MANY pupils across South Belfast associate ‘horror’ with their GCSE’s and A-Levels, but an increasing number are finding that horror movies are the answer to getting top marks.
More and more pupils are choosing to study Moving Image Arts since it became available in the last number of years and, due to the popularity among young people already mad on movies and television, more schools are deciding to offer it as a very real qualification.
Available in many local post-primary schools, including Malone College, Methody and Rathmore Grammar since it was first introduced seven years ago at A-Level, the subject – more than just a “film studies” course - is now a firm GSCE favourite too, with up to 60 per cent of the overall grade down to practical filmmaking.
Northern Irish exam board CCEA were the first to offer a digital filmmaking course anywhere in Britain and the North after teaming up with NI Screen.
For today’s YouTube generation, most of whom take powerful video cameras on phones for granted, the movie-making side of the course allows them to put to work skills many have already honed as a hobby.
In December two Malone College pupils scooped prizes at Derry’s Foyle Film Festival for their short movies, including an animation, which impressed judges who praised their creativity and directional skills.
“Right now, Northern Ireland and Belfast seems to be one of the most active locations for filmmaking.”
Their proud teacher Patrick Cassidy, who teaches Moving Image Arts at the South Belfast integrated school, has described how the popularity of the course is growing with each passing term with pupils producing exceptional pass rates.
“ When we first offered the A-Level six years ago, only six pupils took it up, and now we teach over 55 of them,” he explained.
“Last year was the first time we offered it at GCSE level.
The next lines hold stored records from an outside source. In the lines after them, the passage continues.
/-- 03 R67, R75; 09 R212; 10 R238; 11 R264; 13 R294; 16 R374: the checks of memory and engine slots. -/
theorem test_wf_memory :
    Instr.wf (.ldss false 6 1 (.x 1) 0) = true ∧ Instr.wf (.ldss false 7 1 (.x 1) 0) = false ∧
    Instr.wf (.stss 7 (.x 1) (.x 1) 0) = false ∧ Instr.wf (.ldsg false .i4 (.v 0) (.x 1) (.v 1)) = false ∧
    Instr.wf (.stsx .n4 (.v 0) (.x 1) (.v 1)) = false ∧ Instr.wf (.mwait 0 (.x 1)) = false ∧
    Instr.wf (.mwait 1 (.x 1)) = true ∧ Instr.wf (.ld false 7 1 (.x 1) 0) = false ∧
    Instr.wf (.ldAcq false 7 1 (.x 1) .chip) = false ∧ Instr.wf (.st 7 (.x 1) (.x 1) 0) = false ∧
    Instr.wf (.stRel 7 (.x 1) (.x 1) .chip) = false ∧ Instr.wf (.vldg false .i4 (.v 0) (.x 1) (.v 1)) = false ∧
    Instr.wf (.vstx .i4 (.v 0) (.x 1) (.v 1)) = false ∧ Instr.wf (.fencex .chip 0 4) = true ∧
    Instr.wf (.fencex .chip 0 5) = false ∧ Instr.wf (.fencex .chip 5 0) = false ∧ Instr.wf (.fencex .chip 3 3) = false ∧
    Instr.wf (.cas false .chip 2 (.x 1) .plain true) = true ∧ Instr.wf (.cas false .chip 3 (.x 1) .plain true) = false ∧
    Instr.wf (.copyOut 0 false (.idx 0) false 3) = false ∧ Instr.wf (.copyIn 0 false (.idx 0) false 2) = true ∧
    Instr.wf (.copym 0 false (.idx 0) false 2) = false ∧ Instr.wf (.copym 0 false (.idx 0) false 4) = true ∧
    Instr.wf (.copys 0 false (.idx 0) 1) = false ∧ Instr.wf (.copyx 0 false (.idx 0) 1) = false ∧
    Instr.wf (.gath 0 false (.idx 0) false 6) = false ∧ Instr.wf (.redcAdd 0 false (.idx 0) 1) = false ∧
    Instr.wf (.redcMax 0 false (.idx 0) 1) = false ∧ Instr.wf (.redcMin 0 false (.idx 0) 1) = false ∧
    Instr.wf (.bwait (.idx 0) 0) = false ∧ Instr.wf (.bwait (.idx 0) 1) = true := by decide

/-! ## Words of the spec -/

/-- 04 R96, R98; 07 R160, R163; 16 R368, R385, R387; 06 R150: worked encodings of S-class slots. -/
theorem test_decode_scalar :
    decodeSlot 0x84049240#32 = .ok (.addi false 9 (.x 9) 64) ∧ decodeSlot 0x8600391A#32 = .ok (.li false 3 0x91A) ∧
    decodeSlot 0x86303DEF#32 = .ok (.lih false 3 0x4DEF) ∧ decodeSlot 0x86482105#32 = .ok (.cmpLt false 2 (.x 4) (.x 5)) ∧
    decodeSlot 0x858C183F#32 = .ok (.cmpiLen false 1 (.x 32) 255) ∧ decodeSlot 0x87030007#32 = .ok (.br 1 true 7) ∧
    decodeSlot 0x8704FFFC#32 = .ok (.br 2 false (-4)) ∧ decodeSlot 0x87A04001#32 = .ok (.loopm (.x 4) 1) ∧
    decodeSlot 0x88000300#32 = .ok (.sleep (.x 12)) ∧ decodeSlot 0x8A005001#32 = .ok (.csrr false 5 0x001) ∧
    decodeSlot 0x8A607001#32 = .ok (.csrc (.x 7) 0x001) ∧ decodeSlot 0x8A800001#32 = .ok (.sys 1) ∧
    decodeSlot 0x88811340#32 = .ok (.shf 17 (.x 13) 0) ∧ decodeSlot 0x88A12206#32 = .ok (.shfiAdd 6 18 0) ∧
    decodeSlot 0x8C005000#32 = .ok (.ctc false 5) ∧ decodeSlot 0x8C205100#32 = .ok (.budq false 5 (.x 4)) ∧
    decodeSlot 0x8C60D380#32 = .ok (.jrd false 13 (.x 14)) ∧ decodeSlot 0x8C805100#32 = .ok (.thq false 5 (.x 4)) ∧
    decodeSlot 0x8D000000#32 = .ok .yield := by decide

/-- 05 R132, R133, R136: worked encodings of V- and F-class slots. -/
theorem test_decode_vector :
    decodeSlot 0xA98C5193#32 = .ok (.vscanExInt false .i32 (.v 5) (.v 6) 3) ∧
    decodeSlot 0xAB717281#32 = .ok (.vargmaxFloat false .f32 (.v 23) (.v 10) 1) ∧
    decodeSlot 0xC0109240#32 = .ok (.exp2 false .f32 (.v 9) (.v 9)) := by decide

/-- 09 R210, R211, R213, R214; 10 R228, R232, R233, R237; 11 R253, R255, R257, R258, R260, R264: worked encodings of the
memory and matrix slots. -/
theorem test_decode_memory :
    decodeSlot 0xE00C61C2#32 = .ok (.lds false .i32 (.v 6) (.x 7) 2) ∧
    decodeSlot 0xE04C51C2#32 = .ok (.ldss false 3 5 (.x 7) 2) ∧ decodeSlot 0xE0C00105#32 = .ok (.spalloc (.x 4) (.x 5)) ∧
    decodeSlot 0xE1208100#32 = .ok (.splife false 8 (.x 4)) ∧ decodeSlot 0xE2240009#32 = .ok (.mma 1 false none (.x 9)) ∧
    decodeSlot 0xE2240349#32 = .ok (.mma 1 false (some (.idx 3)) (.x 9)) ∧
    decodeSlot 0xE20A074A#32 = .ok (.wld 2 true (some (.idx 7)) (.x 10)) ∧
    decodeSlot 0xE2C000C0#32 = .ok (.mgrp (.x 3)) ∧ decodeSlot 0xE2405100#32 = .ok (.accrd false (.v 5) (.x 4)) ∧
    decodeSlot 0xE40C51C2#32 = .ok (.ld false 3 5 (.x 7) 2) ∧
    decodeSlot 0xE42C51E4#32 = .ok (.stRel 3 (.x 5) (.x 7) .cluster) ∧
    decodeSlot 0xE4C06200#32 = .ok (.ldf false 6 (.x 8)) ∧ decodeSlot 0xE4C09216#32 = .ok (.ldfAcq false 9 (.x 8) .chip) ∧
    decodeSlot 0xE4E13722#32 = .ok (.stfRel (.x 19) (.x 28) .gang) ∧
    decodeSlot 0xE58CA308#32 = .ok (.atomAdd false .chip 10 (.x 12) .plain true) ∧
    decodeSlot 0xE585E458#32 = .ok (.atomAdd false .gang 30 (.x 17) .acq true) ∧
    decodeSlot 0xE585F68A#32 = .ok (.atomOr false .gang 31 (.x 26) .plain true) ∧
    decodeSlot 0xE54C1000#32 = .ok (.fencex .chip 0 1) := by decide

/-- 13 R294, R309, R310; 14 R331 to R334, R339; 16 R373, R374: worked encodings of the engine, queue and barrier slots. -/
theorem test_decode_engine :
    decodeSlot 0xE604020A#32 = .ok (.copyOut 1 false (.idx 2) false 10) ∧
    decodeSlot 0xE60402CA#32 = .ok (.copyIn 1 false (.idx 2) true 10) ∧
    decodeSlot 0xE612010C#32 = .ok (.copyOut 4 true (.idx 1) false 12) ∧
    decodeSlot 0xE628074C#32 = .ok (.copym 2 false (.idx 7) true 12) ∧
    decodeSlot 0xE6A00554#32 = .ok (.redcMax 0 false (.idx 5) 20) ∧
    decodeSlot 0xE6C06101#32 = .ok (.cpqEntry false 6 (.x 4)) ∧ decodeSlot 0xE6E00105#32 = .ok (.cpcan (.x 4) (.x 5)) ∧
    decodeSlot 0xE72421C0#32 = .ok (.pipw 2 (.v (.v 7))) ∧ decodeSlot 0xE7405001#32 = .ok (.pipr false (.x 5) 1) ∧
    decodeSlot 0xE7606001#32 = .ok (.pipq false 6 1) ∧ decodeSlot 0xE700000A#32 = .ok (.spawn none (.x 10)) ∧
    decodeSlot 0xE700044A#32 = .ok (.spawn (some (.idx 4)) (.x 10)) ∧
    decodeSlot 0xE7800000#32 = .ok .statfl ∧ decodeSlot 0xE8000504#32 = .ok (.binit (.idx 5) (.x 4)) ∧
    decodeSlot 0xE8800507#32 = .ok (.btry false (.idx 5) 7) ∧ 
    decodeSlot 0xE5900528#32 = .ok (.atomAdd false .peer 0 (.x 20) .rel true) ∧
    decodeSlot 0xE8200546#32 = .ok (.barvExp (.idx 5) (.x 6)) ∧ decodeSlot 0xE8210900#32 = .ok (.barv (.name (.x 9))) ∧
    decodeSlot 0xE8400506#32 = .ok (.bexp (.idx 5) (.x 6)) ∧ decodeSlot 0xE8600507#32 = .ok (.bwait (.idx 5) 7) := by
  decide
In that the students are required to create a one minute animation, and a one minute horror film each, inspired by genre names including John Carpenter. They also learn about genre through the study of three films: ‘Bride of Frankenstein’, Wallace and Gromit: A Close Shave’ and Baz Luhrmann’s ‘Romeo and Juliet’.
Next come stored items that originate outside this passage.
-- ==== Sys2Proof/Config.lean ====
section
/-! DEFINITION. What the part fixes in numbers (00 section 1, R24, R120, R141, R167 to R173, R181) and the one value
the spec leaves open. -/

namespace Sys2Proof.Config

/-- Slots of the block store (R24). -/
abbrev storeSlots : Nat := 65536

/-- Sample instants of a period, and samples of a block or a pattern page (R4, R17). -/
abbrev periodLength : Nat := 320

/-- Number of values of a wrapping or saturating 32-bit count. -/
abbrev wrap32 : Nat := 4294967296

/-- A boundary or an OPEN_CAPTURE whose next custody number is above this meets the capture limit (R2, R14). -/
abbrev custodyLimit : Nat := 4294967246

/-- Sample instants of a court day (R141). -/
abbrev dayLength : Nat := 1382400000

/-- Court days before the day count returns to 0 (R141). -/
abbrev dayCount : Nat := 65536

/-- Sample instants of a long trim and of a short one (R120). -/
abbrev longTrim : Nat := 2560
abbrev shortTrim : Nat := 640

/-- Greatest magnitude of a trim offset (R121). -/
abbrev offsetLimit : Int := 24000

/-- The trim clock's greatest value (R118). -/
abbrev trimClockMax : Nat := 281474976710655

/-- Greatest value of the rotation timer, in periods (R125). -/
abbrev rotationTimerMax : Nat := 180000

/-- The expiry of the missing-pulse timer and of the holdover timer, in sample instants (R147). -/
abbrev missingLimit : Nat := 24000
abbrev holdoverLimit : Nat := 57600000

/-- Entries of the command queue, the reply queue and the deferred-reply table (R167, R169, R170). -/
abbrev cmdQueueMax : Nat := 4
abbrev replyQueueMax : Nat := 8
abbrev deferredMax : Nat := 4

/-- Greatest payload of a frame, in bytes (R163). -/
abbrev payloadMax : Nat := 1024

/-- Entries of a notice's list, of the reclaim list and of the floor log (R41, R78, R102, R115, R134, R152). -/
abbrev noticeListMax : Nat := 8
abbrev reclaimListMax : Nat := 32
abbrev floorLogMax : Nat := 32

/-- FREE VALUE (log entry 12). R145 reads the offset d "as a signed value of at most half that span" and does not say
which sign the difference of exactly half the span takes: true stands for the positive one. Nothing is known of it. -/
opaque halfSpanPositive : Bool

end Sys2Proof.Config
end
“This Baz Luhrmann movie is a perfect way to explain to students about how some filmmakers blend styles to create a unique film. For example, it’s beginning is basically shot in the style of a spaghetti western, before exploring other genres such as crime and romance.”
The school has invested heavily in the subject, purchasing a host of new equipment for pupils to make their own mini-masterpieces including a state-of-the-art HD camera and powerful MacBooks which the pupils can borrow to edit their movies at home.
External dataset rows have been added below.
-- ==== Sys2Proof/Machine/Receiver.lean ====
section
/-! DEFINITION. The frame receiver: what arrives on LRX (R165 to R167). -/

namespace Sys2Proof.Machine

/-- Sets the receiver's state. -/
def State.receive (s : State) (r : Receiver) : State := { s with link := { s.link with receiver := r } }

/-- The receiver is inside a frame (11.2). -/
def State.assembling (s : State) : Bool := s.link.receiver == .assembling

/-- SYNC_BYTE (R165): a byte C5h in HUNTING starts a frame. -/
def execSyncByte (s : State) : Host.Outcome State Fault Refusal :=
  .next (if s.assembling then s else s.receive .assembling)

/-- STRAY_BYTE (R165): a byte other than C5h in HUNTING is counted in STRAY. -/
def execStrayByte (b : Byte) (s : State) : Host.Outcome State Fault Refusal :=
  .next (if (Instr.strayByte b).wf ∧ !s.assembling then s.count .stray else s)

/-- LINE_ERROR (R165, R166): a framing error or a break is counted in LINE and leaves the receiver HUNTING. -/
def execLineError (s : State) : Host.Outcome State Fault Refusal :=
  .next ((s.count .line).receive .hunting)

/-- OVERSIZE_LENGTH (R166): a length above 1,024 discards the frame and is counted in OVERSIZE. -/
def execOversizeLength (len : BitVec 16) (s : State) : Host.Outcome State Fault Refusal :=
  .next (if (Instr.oversizeLength len).wf ∧ s.assembling then (s.count .oversize).receive .hunting else s)

/-- FRAME_GAP_TIMEOUT (R166): more than 2 ms between two bytes discards the frame and is counted in GAP. -/
def execFrameGapTimeout (s : State) : Host.Outcome State Fault Refusal :=
  .next (if s.assembling then (s.count .gap).receive .hunting else s)

/-- The receiver answers a command frame itself with BUSY: the reply joins the reply queue if that has a free entry, and
is dropped and counted in REPLY_LOST otherwise (R167). -/
def State.busyReply (s : State) (f : Command) : State :=
  let s := s.count .busy
  if s.room 1 then s.reply f .busy else s.count .replyLost

/-- Offers a correct command frame to the command queue (R167). -/
def State.offer (s : State) (f : Command) : State :=
  if s.link.cmdQueue.length < Config.cmdQueueMax then
    { s with link := { s.link with cmdQueue := s.link.cmdQueue ++ [f] } }
  else s.busyReply f

/-- The test of a complete frame: the check, then the kind (R166). -/
def State.acceptFrame (s : State) (kind tag : Byte) (payload : List Byte) (check : Byte) : State :=
  if check ≠ crc8 (frameCovered kind tag payload) then s.count .check
  else if kind ≠ 0x01#8 then s.count .stray
  else s.offer ⟨tag, payload⟩

/-- FRAME_COMPLETE (R166, R167): the check byte of the frame being assembled arrives. -/
def execFrameComplete (kind tag : Byte) (payload : List Byte) (check : Byte) (s : State) :
    Host.Outcome State Fault Refusal :=
  .next (if (Instr.frameComplete kind tag payload check).wf ∧ s.assembling then
    (s.receive .hunting).acceptFrame kind tag payload check else s)

end Sys2Proof.Machine
end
“In our first GCSE year the pass mark was 80 per cent while our latest A-Level marks were 100 per cent pass rate, with half of all marks being an A.
“As well as the practical side of movie making, our older pupils doing the AS level study the likes of German Expressionism and Film Noir, and it gets a bit deeper at full A-Level as we dissect more European cinema styles like Italian Realism and French New Wave.
“I’m very proud to say that several of our past A-Level students have gone on to pursue this as a possible career and are doing Film Studies and practical filmmaking at further education level.”
However, according to Mr Cassidy, who started his teaching career in the subjects of ICT and history before being offered the opportunity to teach Moving Image Art, pupils don’t have to go too far when seeking a career in film or television. Indeed, studios are already flocking to the north of Ireland, which NI Screen is promoting as “the most compact 5,196 square miles of back lot in the world”.
“Right now, Northern Ireland and Belfast seems to be one of the most active locations for filmmaking,” he added.
“Look at what’s happening with HBO’s ‘Game of Thrones’ and the wide range of films and television shows shot and edited in and around us in recent years. It’s a great time to be emerging into this industry and hopefully some of our pupils will be able to be a part of that in the future.”